WHAT YOU SHOULD DO -
Scan the entries for "stripeFrames". Every line that holds it is to be copied.

TASK DATA -
-- ==== Sys2Proof/Machine/Layout.lean ====
section
/-! DEFINITION. What a stripe holds, codeword by codeword (R18, R21, R161, R162, R182, R256 to R261, R354):
which unit and codeword a position is, the information part of each codeword with its tag word, header
sectors, fine-region tags, filler, rank parity, and where on a die a codeword lies. -/

namespace Sys2Proof.Machine

/-! ### Positions (R18, R21, R162, R261) -/

/-- Whether niche `n` writes self-describing stripes. -/
def selfDescOf (s : State) (n : Nat) : Bool := (nicheCfg s n).selfDesc

/-- The channels that hold parity in a stripe (R261). -/
def parityChans (x : Stripe) : List Nat :=
  let l := chIn x.chmask
  let n := l.length
  if n == 0 then []
  else if x.p == 0 then []
  else if x.p == 1 then [l.getD (x.t % n) 0]
  else [l.getD (x.t % n) 0, l.getD ((x.t + 1) % n) 0]

/-- The channels of the data units of a stripe, rising: unit `u` lies on the `u`-th (R162). -/
def dataChans (x : Stripe) : List Nat := (chIn x.chmask).filter (fun c => !((parityChans x).contains c))

/-- The data unit of position `p` in a stripe with `d` data units (R162). -/
def unitOf (selfDesc : Bool) (d p : Nat) : Nat :=
  if d == 0 then 0
  else if selfDesc then (if p < 3 * d then p / 3 else (p - 3 * d) % (4 * d) / 4)
  else p % (4 * d) / 4

/-- The codeword of position `p` in its unit (R162): four to a slice, the header first where there is one. -/
def ixOf (selfDesc : Bool) (d p : Nat) : Nat :=
  if d == 0 then 0
  else if selfDesc then
    (if p < 3 * d then 1 + p % 3 else 4 * (1 + (p - 3 * d) / (4 * d)) + (p - 3 * d) % 4)
  else 4 * (p / (4 * d)) + p % 4

/-- The position of codeword `ix` of unit `u`; none for a header (R161, R162). -/
def posOf (selfDesc : Bool) (d u ix : Nat) : Option Nat :=
  if selfDesc then
    if ix == 0 then none
    else if ix < 4 then some (3 * u + (ix - 1))
    else some (3 * d + (ix / 4 - 1) * (4 * d) + 4 * u + ix % 4)
  else some (ix / 4 * (4 * d) + 4 * u + ix % 4)

/-- The channel that holds position `p` of a stripe. -/
def chanOfPos (s : State) (x : Stripe) (p : Nat) : Nat :=
  let dc := dataChans x
  dc.getD (unitOf (selfDescOf s x.niche) dc.length p) 0

/-- The codeword of position `p` of a stripe in its unit. -/
def ixOfPos (s : State) (x : Stripe) (p : Nat) : Nat := ixOf (selfDescOf s x.niche) (dataChans x).length p

/-- The slice of a codeword, and the logical page and the plane that hold the slice (R18). -/
def sliceOf (ix : Nat) : Nat := ix / 4
def pageOfSlice (j : Nat) : Nat := j % 4
def planeOfSlice (j : Nat) : Nat := j / 4

/-- The dies of a stripe. -/
def stripeDies (x : Stripe) : List Nat := (chIn x.chmask).map (fun c => dk c x.rank)

/-- The stripes of row (k, r). -/
def stripesOfRow (s : State) (k r : Nat) : List Nat :=
  tkeys s.stripes (fun _ x => x.rank == k && x.row == r)

/-! ### Where a codeword lies on its die (R18, R19, R242, R262) -/

/-- The block of row `r` on a die: the row's own number unless the remap table says otherwise (R19). -/
def blockOf (d : Die) (r : Nat) : Nat := (tget none d.remap r).getD r

/-- The place of a codeword on its die: CE# and LUN, block, word line, plane, logical page and the sector
of the page. -/
structure Place where
  ce : Nat
  lun : Nat
  block : Nat
  wordLine : Nat
  plane : Nat
  page : Nat
  sector : Nat
  deriving DecidableEq, Repr

/-- The block and word line of stripe `t` of row `r` on a die: under a split record of TYPE 0 the later
stripes lie on the spare from word line 0 on (R262 step 2). -/
def blockLine (d : Die) (r t : Nat) : Nat × Nat :=
  (tget [] d.moved r).foldl (fun a m => if m.1 ≤ t then (m.2, t - m.1) else a) (blockOf d r, t)

/-- Where codeword `ix` of the unit of a stripe on channel `c` lies (R18, R242). -/
def placeOf (s : State) (x : Stripe) (c ix : Nat) : Place :=
  let b := blockLine (getDie s (dk c x.rank)) x.row x.t
  { ce := x.rank / 4, lun := x.rank % 4, block := b.1, wordLine := b.2, plane := planeOfSlice (sliceOf ix)
    page := pageOfSlice (sliceOf ix), sector := ix % 4 }

/-! ### Sizes and tag words (R256 to R258, R297) -/

/-- Bytes stored of a sector in format `f`: sector and metadata (R256). -/
def storedBytes (f : Nat) : Nat := if f == 2 then 4160 else if f == 1 then 4104 else 4096

/-- Bytes of the information part in format `f` (R256). -/
def infoBytes (f : Nat) : Nat := if f == 2 then 4160 else 4104

/-- Bytes of a codeword, and NCLKn of its burst (R256, R257). -/
def codewordBytes (f : Nat) : Nat := infoBytes f + 56
def burstNclk (f : Nat) : Nat := codewordBytes f / 4

/-- Bytes of the XTS data unit (R297). -/
def dataUnitBytes (f : Nat) (encMeta : Bool) : Nat := if encMeta then storedBytes f else 4096

/-- The tag word (R258). -/
def tagWord (kind slot lba : Nat) : Nat := kind * 2 ^ 62 + slot * 2 ^ 48 + lba

/-- A sector's data with a tag word after it. -/
def withTag (data tag : Nat) : Nat := data % 2 ^ 32768 + (tag <<< 32768)

/-- The tag word of an information part. -/
def tagOf (info : Nat) : Nat := (info >>> 32768) % 2 ^ 64

/-- The little-endian number of a data structure of fields. -/
def packFlds (l : List Fld) : Nat := l.foldl (fun a f => a + ((f.v % 256 ^ f.w) <<< (8 * f.off))) 0

/-! ### Header sectors and fine-region tags (R161, R182, R354) -/

/-- A frame index entry's 32 bytes at offset `o` (R178). -/
def frameFlds (o : Nat) (e : Frame) : List Fld :=
  [⟨o, 8, e.frame⟩, ⟨o + 8, 4, e.soff⟩, ⟨o + 12, 2, e.hflags⟩,
   ⟨o + 14, 1, e.fedstate % 4 + b2n e.cont * 4⟩, ⟨o + 16, 8, e.fedtime⟩, ⟨o + 24, 4, e.take⟩]

/-- Whether the stripe is the last of its row. -/
def lastOfRow (s : State) (x : Stripe) : Bool := x.t + 1 == stripesPerRow s

/-- Frame entries a header holds at most (R354). -/
def headerFrames (summary : Bool) : Nat := if summary then 52 else 124

/-- The frame entries of a stripe: those whose command's first sector lies in it (R354). -/
def stripeFrames (s : State) (x : Stripe) : List Frame :=
  match x.zone with
  | some z => (getZone s (zk x.slot z)).frames.filter
      (fun e => decide (x.zoff ≤ e.soff) && decide (e.soff < x.zoff + x.valid))
  | none => []

/-- The frame entries in the header of unit `u`, the headers filled in unit order (R354). -/
def unitFrames (s : State) (x : Stripe) (u : Nat) : List Frame :=
  let first := headerFrames (lastOfRow s x)
  let l := stripeFrames s x
  if u == 0 then l.take first else (l.drop (first + 124 * (u - 1))).take 124

/-- The row summary's word of stripe `t`: valid sectors and whether it is an interior pad (R354). -/
def summaryWord (s : State) (x : Stripe) (t : Nat) : Nat :=
  match (stripesOfRow s x.rank x.row).find? (fun i => (getStripe s i).t == t) with
  | some i => (getStripe s i).valid % 2048 + b2n (getStripe s i).interior * 2048
  | none => 0

/-- The fields of the header of data unit `u` (R354), its CRC apart. -/
def headerFlds (s : State) (x : Stripe) (u : Nat) : List Fld :=
  let r := getRow s (rk x.rank x.row)
  let sum := u == 0 && lastOfRow s x
  let fr := unitFrames s x u
  let at0 := if sum then 2432 else 128
  [⟨0, 4, 0x52444853⟩, ⟨4, 2, u⟩, ⟨6, 2, x.slot⟩, ⟨8, 8, x.seq⟩, ⟨16, 4, x.zone.getD 0xFFFFFFFF⟩,
   ⟨20, 1, r.pos⟩, ⟨21, 1, b2n sum + 2 * b2n x.padded + 4 * b2n x.recast⟩, ⟨22, 2, x.row⟩, ⟨24, 2, x.t⟩,
   ⟨26, 2, x.valid⟩, ⟨28, 8, x.zoff⟩, ⟨36, 8, r.seq⟩, ⟨44, 2, fr.length⟩] ++
  (if sum then (List.range 576).map (fun t => ⟨128 + 4 * t, 4, summaryWord s x t⟩) else []) ++
  fr.zipIdx.flatMap (fun e => frameFlds (at0 + 32 * e.2) e.1)

/-- The header sector of data unit `u` (R354). -/
def headerSector (s : State) (x : Stripe) (u : Nat) : Nat :=
  let h := packFlds (headerFlds s x u)
  h + ((Config.crc32 h % 2 ^ 32) <<< 384)

/-- Tag sector `j` of a fine-region stripe: the LBAs of 512 of its data sectors in 8 bytes each (R182); what
the places past the last data sector hold is open. -/
def fineTagSector (x : Stripe) (j : Nat) : Nat :=
  packFlds ((List.range 512).map (fun i =>
    let p := 512 * j + i
    ⟨8 * i, 8, if p < x.valid then (tget ({} : Cell) x.cells p).lba else Config.noLba p⟩))

/-! ### The emergency band (R343, R344) -/

/-- The header sector of a band unit (R344), for KIND 0 to 2; its tag word is of KIND 11b. -/
def bandHeader (u : BandUnit) : Nat :=
  let low : List Fld := [⟨0, 4, 0x444E4142⟩, ⟨4, 4, u.pwrcyc⟩, ⟨8, 2, if u.kind == 0 then u.niche else 0xFFFF⟩, ⟨10, 1, u.kind⟩,
    ⟨11, 1, u.sects.length⟩, ⟨12, 4, u.unit_⟩, ⟨16, 4, u.nunits⟩, ⟨20, 8, u.armseq⟩] ++
    u.sects.zipIdx.map (fun xj => ⟨32 + 16 * xj.2, 16, xj.1.1 % 2 ^ 48 + xj.1.2.1 % 2 ^ 16 * 2 ^ 48 + xj.1.2.2 % 2 ^ 48 * 2 ^ 64⟩)
  let h := packFlds low
  withTag (h + ((Config.crc32 (h % 2 ^ 224 + ((h >>> 256) <<< 224)) % 2 ^ 32) <<< 224)) (tagWord 3 0x3FF 0)

/-! ### Codewords (R256, R258, R259) -/

/-- What a codeword of a data unit holds. -/
inductive Role where
  | user (pos : Nat)
  | header
  | filler
  | fineTag (j : Nat)
  | plinth
  deriving DecidableEq, Repr

/-- The role of codeword `ix` of data unit `u` (R161, R171, R182). -/
def roleOf (s : State) (x : Stripe) (u ix : Nat) : Role :=
  if x.pl.isSome then .plinth
  else match posOf (selfDescOf s x.niche) (dataChans x).length u ix with
  | none => .header
  | some p =>
    if x.gone.contains p then .filler
    else if p < x.valid then .user p else if x.zone.isNone && decide (x.dcap ≤ p) then .fineTag (p - x.dcap) else .filler

/-- The information part of codeword `ix` of data unit `u` (R256, R258). -/
def dataInfo (s : State) (x : Stripe) (u ix : Nat) : Nat :=
  match roleOf s x u ix with
  | .header => withTag (headerSector s x u) (tagWord 1 0x3FF 0)
  | .filler => withTag 0 (tagWord 2 0x3FF 0)
  | .fineTag j => withTag (fineTagSector x j) (tagWord 3 0x3FF 0)
  | .plinth => withTag (Config.plinthSector x.seq u ix) (tagWord 3 0x3FF 0)
  | .user p =>
    let c := tget ({} : Cell) x.cells p
    if x.fmt == 0 then withTag c.val (tagWord 0 x.slot c.lba) else c.val

/-- The information parts at index `ix` of the data units, in unit order. -/
def dataInfos (s : State) (x : Stripe) (ix : Nat) : List Nat :=
  (List.range (dataChans x).length).map (fun u => dataInfo s x u ix)

/-- The information part of codeword `ix` of the unit on channel `c`: data, P or Q (R259, R261). -/
def infoOf (s : State) (x : Stripe) (c ix : Nat) : Nat :=
  match parityChans x with
  | p :: q =>
    if c == p then parityP (dataInfos s x ix)
    else if q.contains c then parityQ (infoBytes x.fmt) (dataInfos s x ix)
    else dataInfo s x ((dataChans x).idxOf c) ix
  | [] => dataInfo s x ((dataChans x).idxOf c) ix

/-- The codeword itself: the information part, then 56 bytes of LDPC parity (R256). -/
def codewordOf (s : State) (x : Stripe) (c ix : Nat) : Nat :=
  let i := infoOf s x c ix
  i + ((Config.ldpcParity i % 2 ^ 448) <<< (8 * infoBytes x.fmt))

/-- Whether a decoded information part passes R269 at its place. -/
def tagGood (s : State) (x : Stripe) (c ix info : Nat) : Bool :=
  if (parityChans x).contains c then true
  else
    let kind := tagOf info / 2 ^ 62
    match roleOf s x ((dataChans x).idxOf c) ix with
    | .header => kind == 1
    | .filler => kind == 2
    | .fineTag _ | .plinth => kind == 3
    | .user p =>
      x.fmt != 0 || (kind == 0 && tagOf info / 2 ^ 48 % 1024 == x.slot &&
        tagOf info % 2 ^ 48 == (tget ({} : Cell) x.cells p).lba)

/-- The sector and metadata of a user codeword as stored. -/
def storedOf (f info : Nat) : Nat := info % 2 ^ (8 * storedBytes f)

/-- The information part of a unit restored from the others (R259): `got` gives what each present unit
decoded to. -/
def rebuildInfo (x : Stripe) (c : Nat) (got : Nat → Option Nat) : Option Nat :=
  let n := infoBytes x.fmt
  let dc := dataChans x
  let p := (parityChans x)[0]?.bind got
  let q := (parityChans x)[1]?.bind got
  match restore n (dc.map got) p q with
  | none => none
  | some l =>
    if dc.contains c then some (l.getD (dc.idxOf c) 0)
    else if (parityChans x)[0]? == some c then some (parityP l) else some (parityQ n l)

end Sys2Proof.Machine
end

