/-- The head of SQ `k` is granted (R105, R106): it leaves the staging store. -/
def grantHead (s : State) (k : Nat) : State :=
  let q := getSq s k
  match q.staged with
  | [] => s
  | io :: rest =>
    let n := nicheOfSq s k
    let cl := classOf s k io
    let id := s.arb.nextCmd
    let s1 := takeTokens (setSq s k { q with staged := rest }) n cl io
    let turn := if cl.cls == 3 then 0 else min 4 (tget 0 s1.arb.bgTurn n + (if cl.cls == 2 then 1 else 0))
    let s2 := { s1 with arb := { s1.arb with
      nextCmd := id + 1, nextOrder := s1.arb.nextOrder + 1
      lastSq := tset 0 s1.arb.lastSq (turnKey n cl.cls (headPrio s k)) k
      bgTurn := tset 0 s1.arb.bgTurn n turn } }
    setCmd s2 id { sq := k, io := io, cls := cl.cls, conf := cl.conf, excess := cl.excess
                   phase := .granted, niche := n, slot := slotOr s n io.nsid
                   order := s1.arb.nextOrder, grantUs := s.nowUs, need := io.nlb + 1 }

/-- One grant of the arbiter; answers the command granted. -/
def arbGrant (s : State) : State × Option Nat :=
  match arbPick s with
  | none => (s, none)
  | some (k, a) => (grantHead { s with arb := a } k, some s.arb.nextCmd)

end Sys2Proof.Machine
end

SOLUTION TO THE EXERCISE -
def stripeFrames (s : State) (x : Stripe) : List Frame :=
  let l := stripeFrames s x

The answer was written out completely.